Zwischen 1750 und 1850 wurde in allen zivilisierten Ländern eine erstaunlich hohe Quote unehelicher Geburten registriert. Sachsen steht dabei unangefochten vor den USA und Frankreich an der Spitze dieser Statistik. Auch das Bornaer Land machte dabei keine Ausnahme. Der Anteil unehelicher Geburten lag lange Zeit sogar höher als während des 30-jährigen Krieges, während dem Vergewaltigungen an der Tagesordnung waren.
Die Wissenschaft hat sich immer wieder gefragt, warum dies so war. Es gibt verschiedene Deutungen des Phänomens. Die einen meinen, es hätte in dem betreffenden Jahrhundert besonders starre Sitten gegeben; die anderen, es sei besonders locker zugegangen. An beiden Deutungen ist sicher etwas wahres. Die Ursache des Anstiegs unehelicher Schwangerschaften erklärt dies aber keineswegs. Feministische Historikerinnen vertraten schließlich gar die Ansicht, auch vordem seien viele Männer und Frauen außerhalb der Ehe in sexuelle Kotakte getreten; nur hätte es bis ins 18. Jahrhundert hinein halblegale Praktiken der Schwangerschaftsverhütung gegeben. Erst im 17. Jahrhundert wäre das Wissen darum als Hexerei verteufelt worden und mit der Verfolgung und Tötung weiser Frauen verloren gegangen.

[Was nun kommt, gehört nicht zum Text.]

-- ==== Sys2Proof/Laws/State.lean ====
section
/-! SUPPORT. One lemma per field per update of State, each true by unfolding, so that no proof unfolds an
update again; then what the accessors read after each update. -/

namespace Sys2Proof.Machine.State

variable (s : State)

/-! ### setReg -/

@[simp] theorem setReg_mem (x : RegIx) (b : Byte) : (s.setReg x b).mem = s.mem := rfl
@[simp] theorem setReg_v (x : RegIx) (b : Byte) : (s.setReg x b).v = s.v.set x.val b x.isLt := rfl
@[simp] theorem setReg_i (x : RegIx) (b : Byte) : (s.setReg x b).i = s.i := rfl
@[simp] theorem setReg_pc (x : RegIx) (b : Byte) : (s.setReg x b).pc = s.pc := rfl
@[simp] theorem setReg_stack (x : RegIx) (b : Byte) : (s.setReg x b).stack = s.stack := rfl
@[simp] theorem setReg_fb (x : RegIx) (b : Byte) : (s.setReg x b).fb = s.fb := rfl
@[simp] theorem setReg_dt (x : RegIx) (b : Byte) : (s.setReg x b).dt = s.dt := rfl
@[simp] theorem setReg_st (x : RegIx) (b : Byte) : (s.setReg x b).st = s.st := rfl
@[simp] theorem setReg_wait (x : RegIx) (b : Byte) : (s.setReg x b).wait = s.wait := rfl
@[simp] theorem setReg_drew (x : RegIx) (b : Byte) : (s.setReg x b).drew = s.drew := rfl
@[simp] theorem setReg_halt (x : RegIx) (b : Byte) : (s.setReg x b).halt = s.halt := rfl
@[simp] theorem setReg_event (x : RegIx) (b : Byte) : (s.setReg x b).event = s.event := rfl
@[simp] theorem setReg_ports (x : RegIx) (b : Byte) : (s.setReg x b).ports = s.ports := rfl
@[simp] theorem setReg_schedule (x : RegIx) (b : Byte) : (s.setReg x b).schedule = s.schedule := rfl
@[simp] theorem setReg_tickNo (x : RegIx) (b : Byte) : (s.setReg x b).tickNo = s.tickNo := rfl
@[simp] theorem setReg_config (x : RegIx) (b : Byte) : (s.setReg x b).config = s.config := rfl
@[simp] theorem setReg_readByte (x : RegIx) (b : Byte) (c : Nat) : (s.setReg x b).readByte c = s.readByte c := rfl
@[simp] theorem setReg_fetchWord (x : RegIx) (b : Byte) : (s.setReg x b).fetchWord = s.fetchWord := rfl
@[simp] theorem setReg_fetched (x : RegIx) (b : Byte) : (s.setReg x b).fetched = s.fetched := rfl
@[simp] theorem setReg_sp (x : RegIx) (b : Byte) : (s.setReg x b).sp = s.sp := rfl

/-! ### setI -/

@[simp] theorem setI_mem (a : Word) : (s.setI a).mem = s.mem := rfl
@[simp] theorem setI_v (a : Word) : (s.setI a).v = s.v := rfl
@[simp] theorem setI_i (a : Word) : (s.setI a).i = a := rfl
@[simp] theorem setI_pc (a : Word) : (s.setI a).pc = s.pc := rfl
@[simp] theorem setI_stack (a : Word) : (s.setI a).stack = s.stack := rfl
@[simp] theorem setI_fb (a : Word) : (s.setI a).fb = s.fb := rfl
@[simp] theorem setI_dt (a : Word) : (s.setI a).dt = s.dt := rfl
@[simp] theorem setI_st (a : Word) : (s.setI a).st = s.st := rfl
@[simp] theorem setI_wait (a : Word) : (s.setI a).wait = s.wait := rfl
@[simp] theorem setI_drew (a : Word) : (s.setI a).drew = s.drew := rfl
@[simp] theorem setI_halt (a : Word) : (s.setI a).halt = s.halt := rfl
@[simp] theorem setI_event (a : Word) : (s.setI a).event = s.event := rfl
@[simp] theorem setI_ports (a : Word) : (s.setI a).ports = s.ports := rfl
@[simp] theorem setI_schedule (a : Word) : (s.setI a).schedule = s.schedule := rfl
@[simp] theorem setI_tickNo (a : Word) : (s.setI a).tickNo = s.tickNo := rfl
@[simp] theorem setI_config (a : Word) : (s.setI a).config = s.config := rfl
@[simp] theorem setI_reg (a : Word) (j : RegIx) : (s.setI a).reg j = s.reg j := rfl
@[simp] theorem setI_readByte (a : Word) (c : Nat) : (s.setI a).readByte c = s.readByte c := rfl
@[simp] theorem setI_fetchWord (a : Word) : (s.setI a).fetchWord = s.fetchWord := rfl
@[simp] theorem setI_fetched (a : Word) : (s.setI a).fetched = s.fetched := rfl
@[simp] theorem setI_sp (a : Word) : (s.setI a).sp = s.sp := rfl

/-! ### setPc -/

@[simp] theorem setPc_mem (a : Word) : (s.setPc a).mem = s.mem := rfl
@[simp] theorem setPc_v (a : Word) : (s.setPc a).v = s.v := rfl
@[simp] theorem setPc_i (a : Word) : (s.setPc a).i = s.i := rfl
@[simp] theorem setPc_pc (a : Word) : (s.setPc a).pc = a := rfl
@[simp] theorem setPc_stack (a : Word) : (s.setPc a).stack = s.stack := rfl
@[simp] theorem setPc_fb (a : Word) : (s.setPc a).fb = s.fb := rfl
@[simp] theorem setPc_dt (a : Word) : (s.setPc a).dt = s.dt := rfl
@[simp] theorem setPc_st (a : Word) : (s.setPc a).st = s.st := rfl
@[simp] theorem setPc_wait (a : Word) : (s.setPc a).wait = s.wait := rfl
@[simp] theorem setPc_drew (a : Word) : (s.setPc a).drew = s.drew := rfl
@[simp] theorem setPc_halt (a : Word) : (s.setPc a).halt = s.halt := rfl
@[simp] theorem setPc_event (a : Word) : (s.setPc a).event = s.event := rfl
@[simp] theorem setPc_ports (a : Word) : (s.setPc a).ports = s.ports := rfl
@[simp] theorem setPc_schedule (a : Word) : (s.setPc a).schedule = s.schedule := rfl
@[simp] theorem setPc_tickNo (a : Word) : (s.setPc a).tickNo = s.tickNo := rfl
@[simp] theorem setPc_config (a : Word) : (s.setPc a).config = s.config := rfl
@[simp] theorem setPc_reg (a : Word) (j : RegIx) : (s.setPc a).reg j = s.reg j := rfl
@[simp] theorem setPc_readByte (a : Word) (c : Nat) : (s.setPc a).readByte c = s.readByte c := rfl
@[simp] theorem setPc_sp (a : Word) : (s.setPc a).sp = s.sp := rfl

/-! ### advance -/

@[simp] theorem advance_mem (d : Word) : (s.advance d).mem = s.mem := rfl
@[simp] theorem advance_v (d : Word) : (s.advance d).v = s.v := rfl
@[simp] theorem advance_i (d : Word) : (s.advance d).i = s.i := rfl
@[simp] theorem advance_pc (d : Word) : (s.advance d).pc = s.pc + d := rfl
@[simp] theorem advance_stack (d : Word) : (s.advance d).stack = s.stack := rfl
@[simp] theorem advance_fb (d : Word) : (s.advance d).fb = s.fb := rfl
@[simp] theorem advance_dt (d : Word) : (s.advance d).dt = s.dt := rfl
@[simp] theorem advance_st (d : Word) : (s.advance d).st = s.st := rfl
@[simp] theorem advance_wait (d : Word) : (s.advance d).wait = s.wait := rfl
@[simp] theorem advance_drew (d : Word) : (s.advance d).drew = s.drew := rfl
@[simp] theorem advance_halt (d : Word) : (s.advance d).halt = s.halt := rfl
@[simp] theorem advance_event (d : Word) : (s.advance d).event = s.event := rfl
@[simp] theorem advance_ports (d : Word) : (s.advance d).ports = s.ports := rfl
@[simp] theorem advance_schedule (d : Word) : (s.advance d).schedule = s.schedule := rfl
@[simp] theorem advance_tickNo (d : Word) : (s.advance d).tickNo = s.tickNo := rfl
@[simp] theorem advance_config (d : Word) : (s.advance d).config = s.config := rfl
@[simp] theorem advance_reg (d : Word) (j : RegIx) : (s.advance d).reg j = s.reg j := rfl
@[simp] theorem advance_readByte (d : Word) (c : Nat) : (s.advance d).readByte c = s.readByte c := rfl
@[simp] theorem advance_sp (d : Word) : (s.advance d).sp = s.sp := rfl

/-! ### setDt -/

@[simp] theorem setDt_mem (b : Byte) : (s.setDt b).mem = s.mem := rfl
@[simp] theorem setDt_v (b : Byte) : (s.setDt b).v = s.v := rfl
@[simp] theorem setDt_i (b : Byte) : (s.setDt b).i = s.i := rfl
@[simp] theorem setDt_pc (b : Byte) : (s.setDt b).pc = s.pc := rfl
@[simp] theorem setDt_stack (b : Byte) : (s.setDt b).stack = s.stack := rfl
@[simp] theorem setDt_fb (b : Byte) : (s.setDt b).fb = s.fb := rfl
@[simp] theorem setDt_dt (b : Byte) : (s.setDt b).dt = b := rfl
@[simp] theorem setDt_st (b : Byte) : (s.setDt b).st = s.st := rfl
@[simp] theorem setDt_wait (b : Byte) : (s.setDt b).wait = s.wait := rfl
@[simp] theorem setDt_drew (b : Byte) : (s.setDt b).drew = s.drew := rfl
@[simp] theorem setDt_halt (b : Byte) : (s.setDt b).halt = s.halt := rfl
@[simp] theorem setDt_event (b : Byte) : (s.setDt b).event = s.event := rfl
@[simp] theorem setDt_ports (b : Byte) : (s.setDt b).ports = s.ports := rfl
@[simp] theorem setDt_schedule (b : Byte) : (s.setDt b).schedule = s.schedule := rfl
@[simp] theorem setDt_tickNo (b : Byte) : (s.setDt b).tickNo = s.tickNo := rfl
@[simp] theorem setDt_config (b : Byte) : (s.setDt b).config = s.config := rfl
@[simp] theorem setDt_reg (b : Byte) (j : RegIx) : (s.setDt b).reg j = s.reg j := rfl
@[simp] theorem setDt_readByte (b : Byte) (c : Nat) : (s.setDt b).readByte c = s.readByte c := rfl
@[simp] theorem setDt_fetchWord (b : Byte) : (s.setDt b).fetchWord = s.fetchWord := rfl
@[simp] theorem setDt_fetched (b : Byte) : (s.setDt b).fetched = s.fetched := rfl
@[simp] theorem setDt_sp (b : Byte) : (s.setDt b).sp = s.sp := rfl

/-! ### setSt -/

@[simp] theorem setSt_mem (b : Byte) : (s.setSt b).mem = s.mem := rfl
@[simp] theorem setSt_v (b : Byte) : (s.setSt b).v = s.v := rfl
@[simp] theorem setSt_i (b : Byte) : (s.setSt b).i = s.i := rfl
@[simp] theorem setSt_pc (b : Byte) : (s.setSt b).pc = s.pc := rfl
@[simp] theorem setSt_stack (b : Byte) : (s.setSt b).stack = s.stack := rfl
@[simp] theorem setSt_fb (b : Byte) : (s.setSt b).fb = s.fb := rfl
@[simp] theorem setSt_dt (b : Byte) : (s.setSt b).dt = s.dt := rfl
@[simp] theorem setSt_st (b : Byte) : (s.setSt b).st = b := rfl
@[simp] theorem setSt_wait (b : Byte) : (s.setSt b).wait = s.wait := rfl
@[simp] theorem setSt_drew (b : Byte) : (s.setSt b).drew = s.drew := rfl
@[simp] theorem setSt_halt (b : Byte) : (s.setSt b).halt = s.halt := rfl
@[simp] theorem setSt_event (b : Byte) : (s.setSt b).event = s.event := rfl
@[simp] theorem setSt_ports (b : Byte) : (s.setSt b).ports = s.ports := rfl
@[simp] theorem setSt_schedule (b : Byte) : (s.setSt b).schedule = s.schedule := rfl
@[simp] theorem setSt_tickNo (b : Byte) : (s.setSt b).tickNo = s.tickNo := rfl
@[simp] theorem setSt_config (b : Byte) : (s.setSt b).config = s.config := rfl
@[simp] theorem setSt_reg (b : Byte) (j : RegIx) : (s.setSt b).reg j = s.reg j := rfl
@[simp] theorem setSt_readByte (b : Byte) (c : Nat) : (s.setSt b).readByte c = s.readByte c := rfl
@[simp] theorem setSt_fetchWord (b : Byte) : (s.setSt b).fetchWord = s.fetchWord := rfl
@[simp] theorem setSt_fetched (b : Byte) : (s.setSt b).fetched = s.fetched := rfl
@[simp] theorem setSt_sp (b : Byte) : (s.setSt b).sp = s.sp := rfl

/-! ### setWait -/

@[simp] theorem setWait_mem (w : Option RegIx) : (s.setWait w).mem = s.mem := rfl
@[simp] theorem setWait_v (w : Option RegIx) : (s.setWait w).v = s.v := rfl
@[simp] theorem setWait_i (w : Option RegIx) : (s.setWait w).i = s.i := rfl
@[simp] theorem setWait_pc (w : Option RegIx) : (s.setWait w).pc = s.pc := rfl
@[simp] theorem setWait_stack (w : Option RegIx) : (s.setWait w).stack = s.stack := rfl
@[simp] theorem setWait_fb (w : Option RegIx) : (s.setWait w).fb = s.fb := rfl
@[simp] theorem setWait_dt (w : Option RegIx) : (s.setWait w).dt = s.dt := rfl
@[simp] theorem setWait_st (w : Option RegIx) : (s.setWait w).st = s.st := rfl
@[simp] theorem setWait_wait (w : Option RegIx) : (s.setWait w).wait = w := rfl
@[simp] theorem setWait_drew (w : Option RegIx) : (s.setWait w).drew = s.drew := rfl
@[simp] theorem setWait_halt (w : Option RegIx) : (s.setWait w).halt = s.halt := rfl
@[simp] theorem setWait_event (w : Option RegIx) : (s.setWait w).event = s.event := rfl
@[simp] theorem setWait_ports (w : Option RegIx) : (s.setWait w).ports = s.ports := rfl
@[simp] theorem setWait_schedule (w : Option RegIx) : (s.setWait w).schedule = s.schedule := rfl
@[simp] theorem setWait_tickNo (w : Option RegIx) : (s.setWait w).tickNo = s.tickNo := rfl
@[simp] theorem setWait_config (w : Option RegIx) : (s.setWait w).config = s.config := rfl
@[simp] theorem setWait_reg (w : Option RegIx) (j : RegIx) : (s.setWait w).reg j = s.reg j := rfl
@[simp] theorem setWait_readByte (w : Option RegIx) (c : Nat) : (s.setWait w).readByte c = s.readByte c := rfl
@[simp] theorem setWait_fetchWord (w : Option RegIx) : (s.setWait w).fetchWord = s.fetchWord := rfl
@[simp] theorem setWait_fetched (w : Option RegIx) : (s.setWait w).fetched = s.fetched := rfl
@[simp] theorem setWait_sp (w : Option RegIx) : (s.setWait w).sp = s.sp := rfl
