/-- The first row a word selects is named as the decoded instruction: the instruction's own row is
selected, and only INVALID's or SYS's could stand below the first. -/
theorem mnemonic_of_tableRow (hr : tableRow w = some r) : r.mnemonic = (decodeWord w).mnemonic := by
  have hrw : r.matches w = true := List.find?_some (p := fun r : OpRow => r.matches w) hr
  have hmem : r ∈ opcodeTable := List.mem_of_find?_eq_some hr
  obtain ⟨q, hq, hname, hqw⟩ := exists_row_of_decodeWord w
  rcases eq_or_refines_of_tableRow hr hq hqw with rfl | hinvalid | ⟨hsys, hrefined⟩
  · exact hname
  · obtain ⟨u, hu⟩ := eq_invalid_of_mnemonic (hname.symm.trans hinvalid)
    have hunrec := decodeWord_eq_invalid_iff.mp (eq_of_decodeWord_eq_invalid hu ▸ hu)
    rw [mnemonic_of_matches_unrecognized hmem hrw hunrec, hu, Instr.mnemonic]
  · rcases eq_of_matches_cls_ret hmem hrw hrefined with rfl | rfl <;>
      exact absurd (hname.symm.trans hsys) (by decide)

end Rows

/-- Settles O4: some row is selected, and the first one has the instruction's name. -/
theorem decoderAgreesWithOpcodeTable : Obligations.DecoderAgreesWithOpcodeTable := by
  unfold Obligations.DecoderAgreesWithOpcodeTable
  intro w
  obtain ⟨q, hq, -, hqw⟩ := exists_row_of_decodeWord w
  obtain ⟨r, hr⟩ : ∃ r, tableRow w = some r :=
    Option.isSome_iff_exists.mp (List.find?_isSome.mpr ⟨q, hq, hqw⟩)
  rw [hr, Option.map_some, mnemonic_of_tableRow hr]

/-- Settles O5: two different rows that one word selects overlap, so one refines the other. -/
theorem opcodeTableRowsDisjoint : Obligations.OpcodeTableRowsDisjoint := by
  unfold Obligations.OpcodeTableRowsDisjoint
  intro w r q hr hq hrw hqw
  by_cases heq : r = q
  · exact .inl heq
  rcases refines_or_refines hr hq hrw hqw heq with (h | h) | (h | h)
  · exact .inr (.inr (.inl h))
  · exact .inr (.inr (.inr (.inr h)))
  · exact .inr (.inl h)
  · exact .inr (.inr (.inr (.inl h)))

/-- Settles O6: the decoder runs on the nineteen words. -/
theorem tableWordsDecode : Obligations.TableWordsDecode := by
  unfold Obligations.TableWordsDecode
  decide

end Sys2Proof

/-! The steps of the tick cycle: what every step begins with, and what it does while a wait is pending, at a key,
at an acknowledgement, and where the machine makes no progress: O10, O11, O12, O13, O57. -/

namespace Sys2Proof.Machine

/-! ## The beginning of a step -/

/-- The state in which the body of a step runs: the pulses over, the step taken off the schedule, and `n` the
count of ticks that took free inputs (R109; log 1, log 3). -/
def State.begun (s : State) (n : Nat) : State :=
  { s with event := none, schedule := s.schedule.tail, tickNo := n }

/-- The state in which a tick meets the wait gate: begun, the inputs sampled and the timers advanced (R103). -/
def State.ticked (s : State) (inputs : TickIn) (n : Nat) : State :=
  ((s.begun n).sample inputs).tickTimers

/-- A wait is pending, no fault is latched and the fetch is allowed: a tick completes and executes nothing
(R105, R178). -/
structure State.Suspended (s : State) : Prop where
  halt : s.halt = none
  wait : s.wait ≠ none
  fetch : s.fetchAllowed = true

section Begin

variable {s : State}

theorem Part.same_refl (p : Part) (s : State) : p.same s s := by
  cases p with
  | mem | regs => exact fun _ => rfl
  | fb => exact fun _ _ => rfl
  | env => exact ⟨rfl, rfl, rfl⟩
  | _ => rfl

theorem begun_unchangedBut (s : State) (n : Nat) : UnchangedBut [.event, .env] s (s.begun n) :=
  ownFields_unchangedBut s none s.ports s.schedule.tail n

theorem ticked_unchangedBut (s : State) (inputs : TickIn) (n : Nat) :
    UnchangedBut [.dt, .st, .event, .env] s (s.ticked inputs n) :=
  (((ownFields_unchangedBut s none inputs s.schedule.tail n).trans (setDt_unchangedBut _ _)).trans
    (setSt_unchangedBut _ _)).mono (by decide)

theorem nextHostStep_scheduled {hs : HostStep} {rest : List HostStep} (h : s.schedule = hs :: rest) :
    (nextHostStep s).1 = hs := by
  simp [nextHostStep, h]

/-- A step is its body, run from the state it begins in. -/
theorem step_begun {hs : HostStep} (h : (nextHostStep s).1 = hs) :
    ∃ n, step s = runHostStep hs (s.begun n) := by
  obtain ⟨n, hn⟩ := nextHostStep_begun s
  have hbody : ∀ u, runHostStep hs u = runHostStep hs u.beginStep := fun u => by cases hs <;> rfl
  refine ⟨n, ?_⟩
  rw [step, h, hbody, hn]
  rfl

/-! ## Ticks (R103, R105, R200) -/

theorem step_tick_suspended {inputs : TickIn} (hs : s.Suspended)
    (h : (nextHostStep s).1 = .tick inputs) : ∃ n, step s = .next (s.ticked inputs n) := by
  obtain ⟨n, hn⟩ := step_begun h
  exact ⟨n, hn.trans (tick_waiting (s := s.begun n) inputs hs.halt hs.wait hs.fetch)⟩

theorem step_tick_running {inputs : TickIn} (hr : s.running) (hf : s.fetchAllowed = true)
    (h : (nextHostStep s).1 = .tick inputs) : ∃ n, step s = exec s.fetched (s.ticked inputs n) := by
  obtain ⟨n, hn⟩ := step_begun h
  exact ⟨n, hn.trans (tick_running (s := s.begun n) inputs hr hf)⟩

/-- A timer goes down by one when it is due, and 0 stays 0. -/
theorem countDown_toNat_sub (due : Bool) (b : Byte) :
    (countDown due b).toNat = b.toNat - if due then 1 else 0 := by
  rw [countDown_toNat]
  cases due <;> rfl

/-! ## Acknowledgements and the pending wait (R105, R108, R178) -/

theorem step_renderAck (hh : s.halt = none) (h : (nextHostStep s).1 = .renderAck) :
    ∃ n, step s = .next ((s.begun n).setDrew false) := by
  obtain ⟨n, hn⟩ := step_begun h
  exact ⟨n, hn.trans (renderAck_not_halted (s := s.begun n) hh)⟩

/-- What a tick or an acknowledgement may change while a wait is pending. -/
def suspendedParts : List Part := [.dt, .st, .drew, .event, .env]

/-- The suspension depends on no part that a tick or an acknowledgement changes during it. -/
theorem State.Suspended.of_unchangedBut {t : State} (hs : s.Suspended)
    (h : UnchangedBut suspendedParts s t) : t.Suspended where
  halt := (h .halt (by decide)).trans hs.halt
  wait := (h .wait (by decide)).trans_ne hs.wait
  fetch := by
    have hpc : t.pc = s.pc := h .pc (by decide)
    have hc : t.config = s.config := h .config (by decide)
    rw [State.fetchAllowed, hpc, hc]
    exact hs.fetch

/-- The steps that leave a pending wait as it is (R105, R108). -/
def HostStep.isTickOrAck (hs : HostStep) : Prop := hs = .renderAck ∨ ∃ inputs, hs = .tick inputs

/-- A suspended machine stays as it is but for `suspendedParts` in a tick and in an acknowledgement. -/
theorem step_suspended (hs : s.Suspended) (h : (nextHostStep s).1.isTickOrAck) :
    ∃ t, step s = .next t ∧ UnchangedBut suspendedParts s t ∧ t.schedule = s.schedule.tail := by
  obtain hack | ⟨inputs, htick⟩ := h
  · obtain ⟨n, hn⟩ := step_renderAck hs.halt hack
    exact ⟨_, hn, ((begun_unchangedBut s n).trans (setDrew_unchangedBut _ false)).mono (by decide), rfl⟩
  · obtain ⟨n, hn⟩ := step_tick_suspended hs htick
    exact ⟨_, hn, (ticked_unchangedBut s inputs n).mono (by decide), rfl⟩

/-- A schedule whose first `n + 1` listed steps are ticks and acknowledgements begins with one of them, an empty
one with a free tick (log 2), and goes on with `n` more. -/
theorem ticksAndAcks_succ {n : Nat}
    (h : ∀ hs ∈ s.schedule.take (n + 1), hs.isTickOrAck) :
    (nextHostStep s).1.isTickOrAck ∧ ∀ hs ∈ s.schedule.tail.take n, hs.isTickOrAck := by
  cases hl : s.schedule with
  | nil => exact ⟨.inr ⟨freeTickIn s.tickNo, by simp [nextHostStep, hl]⟩, by simp⟩
  | cons head rest =>
    rw [hl, List.take_succ_cons, List.forall_mem_cons] at h
    rw [nextHostStep_scheduled hl]
    exact h

/-- However many ticks and acknowledgements a suspended machine takes, each leaves it suspended. -/
theorem run_suspended {n : Nat} (hs : s.Suspended) (h : ∀ hs ∈ s.schedule.take n, hs.isTickOrAck) :
    ∃ t, Host.Core.run core n s = .next t ∧ UnchangedBut suspendedParts s t := by
  induction n generalizing s with
  | zero => exact ⟨s, rfl, fun p _ => p.same_refl s⟩
  | succ n ih =>
    obtain ⟨hfirst, hrest⟩ := ticksAndAcks_succ h
    obtain ⟨t, hstep, hframe, hsched⟩ := step_suspended hs hfirst
    obtain ⟨u, hrun, hframe'⟩ := ih (hs.of_unchangedBut hframe) (hsched ▸ hrest)
    exact ⟨u, (run_succ hstep).trans hrun, (hframe.trans hframe').mono (by decide)⟩

end Begin

/-! ## The situations without progress (R112) -/

section NoProgress

variable {s : State}

/-- A running machine is stuck on an instruction that reports its own word and does nothing else (R185, R186),
parked on a jump to its own address, which does nothing (R140), or neither. -/
theorem situationAt_cases (s : State) (i : Instr) :
    (s.situationAt i = .stuckOnWord ∧ exec i s = .next (s.emit (.invalidOpcode (encode i) s.pc))) ∨
    (s.situationAt i = .parked ∧ exec i s = .next s) ∨ s.situationAt i = .progressing := by
  cases i with
  | invalid w =>
    by_cases h : s.config.invalidPc = .stay
    · exact .inl ⟨if_pos h, by rw [exec_invalid, h, unrecognizedOpcode_stay, encode]⟩
    · exact .inr (.inr (if_neg h))
  | sys nnn =>
    by_cases h : s.config.sys = .asInvalid ∧ s.config.invalidPc = .stay
    · refine .inl ⟨if_pos h, ?_⟩
      rw [exec_sys, h.1, h.2, sysOpcode_asInvalid, unrecognizedOpcode_stay]
    · exact .inr (.inr (if_neg h))
  | jp nnn =>
    by_cases h : zextAddr nnn = s.pc
    · exact .inr (.inl ⟨if_pos h, by rw [exec_jp, h]; rfl⟩)
    · exact .inr (.inr (if_neg h))
  | _ => exact .inr (.inr rfl)

/-- No bit of the fetched word is lost in decoding it (R74). -/
theorem encode_fetched (s : State) : encode s.fetched = s.fetchWord := encode_decodeWordWith _ _

theorem situation_halted (hh : s.halt ≠ none) : s.situation = .faulted :=
  if_pos (Option.isSome_iff_ne_none.mpr hh)

theorem situation_waiting (hh : s.halt = none) (hw : s.wait ≠ none) : s.situation = .waiting := by
  simp [State.situation, hh, Option.isSome_iff_ne_none.mpr hw]

theorem situation_running (hr : s.running) : s.situation = s.situationAt s.fetched := by
  simp [State.situation, hr.1, hr.2]

end NoProgress

/-- Settles O10: the tick ends where it meets the wait gate. -/
theorem waitingTickMovesOnlyTimers : Obligations.WaitingTickMovesOnlyTimers := by
  unfold Obligations.WaitingTickMovesOnlyTimers
  intro s inputs rest hh hw hf hs
  obtain ⟨n, hn⟩ := step_tick_suspended ⟨hh, hw, hf⟩ (nextHostStep_scheduled hs)
  exact ⟨_, hn, ticked_unchangedBut s inputs n, rfl, countDown_toNat_sub _ _, countDown_toNat_sub _ _⟩

/-- Settles O11: the machine is suspended, and stays so through the listed steps and the free ticks after them. -/
theorem waitPersistsUntilKeyPress : Obligations.WaitPersistsUntilKeyPress := by
  unfold Obligations.WaitPersistsUntilKeyPress
  intro n s hh hw hf hlisted
  exact run_suspended ⟨hh, hw, hf⟩ hlisted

Alle diese Erklärungen berücksichtigen eines zu wenig: Heiraten konnten damals nur Partner, die einander auch wirtschaftlich ergänzten. Wer der dem körperlichen Verlangen oder der Liebe nachgab, musste dies in der Regel büßen. Die Ehe war nicht zuletzt eine wirtschaftliche Angelegenheit, und das in einem Maße wie kaum je zuvor. Besonders augenscheinlich trat dies bei den Bauern zutage. Wer ein Gut erbte, musste nach seiner Hochzeit nicht selten Bruder oder Schwester auszuzahlen. Ihm blieb deshalb kaum eine Wahl: Seine künftige Frau musste schon über eine ansehnliche Mitgift verfügen.
Nur besonders starke und mutige Charaktere widerstanden dem Druck, der auf ihnen lastete. 1739 erwartete die unbemittelte Häuslerstochter Christina Meschke in Breunsdorf ein Kind vom Sohn des reichsten Heuersdorfer Bauern Andreas Moritz. Dieser Jacob Moritz stand jedoch zu seiner Liebe. Gegen den Willen der Eltern wurde er, wie es hieß, auf Anweisung des Bornaer Superintendenten mit seiner Christina getraut. Von seinen Eltern erhielt er daraufhin nur ein Pflichtteil und erwarb damit ein Häuschen in Großhermdorf. Da jedoch sein jüngerer Bruder starb und der ältere längst zu den Soldaten gegangen war, erhielt er 1744 schließlich trotz allem das elterliche Bauerngut. Obwohl ihm seine eigene Mutter so viele Steine in den Weg legte wie irgend möglich gelang es ihm, dieses Erbe zu vervielfachen. Aus seiner Ehe ging eine der begütertsten Bauendynastien des Bornaer Landes hervor.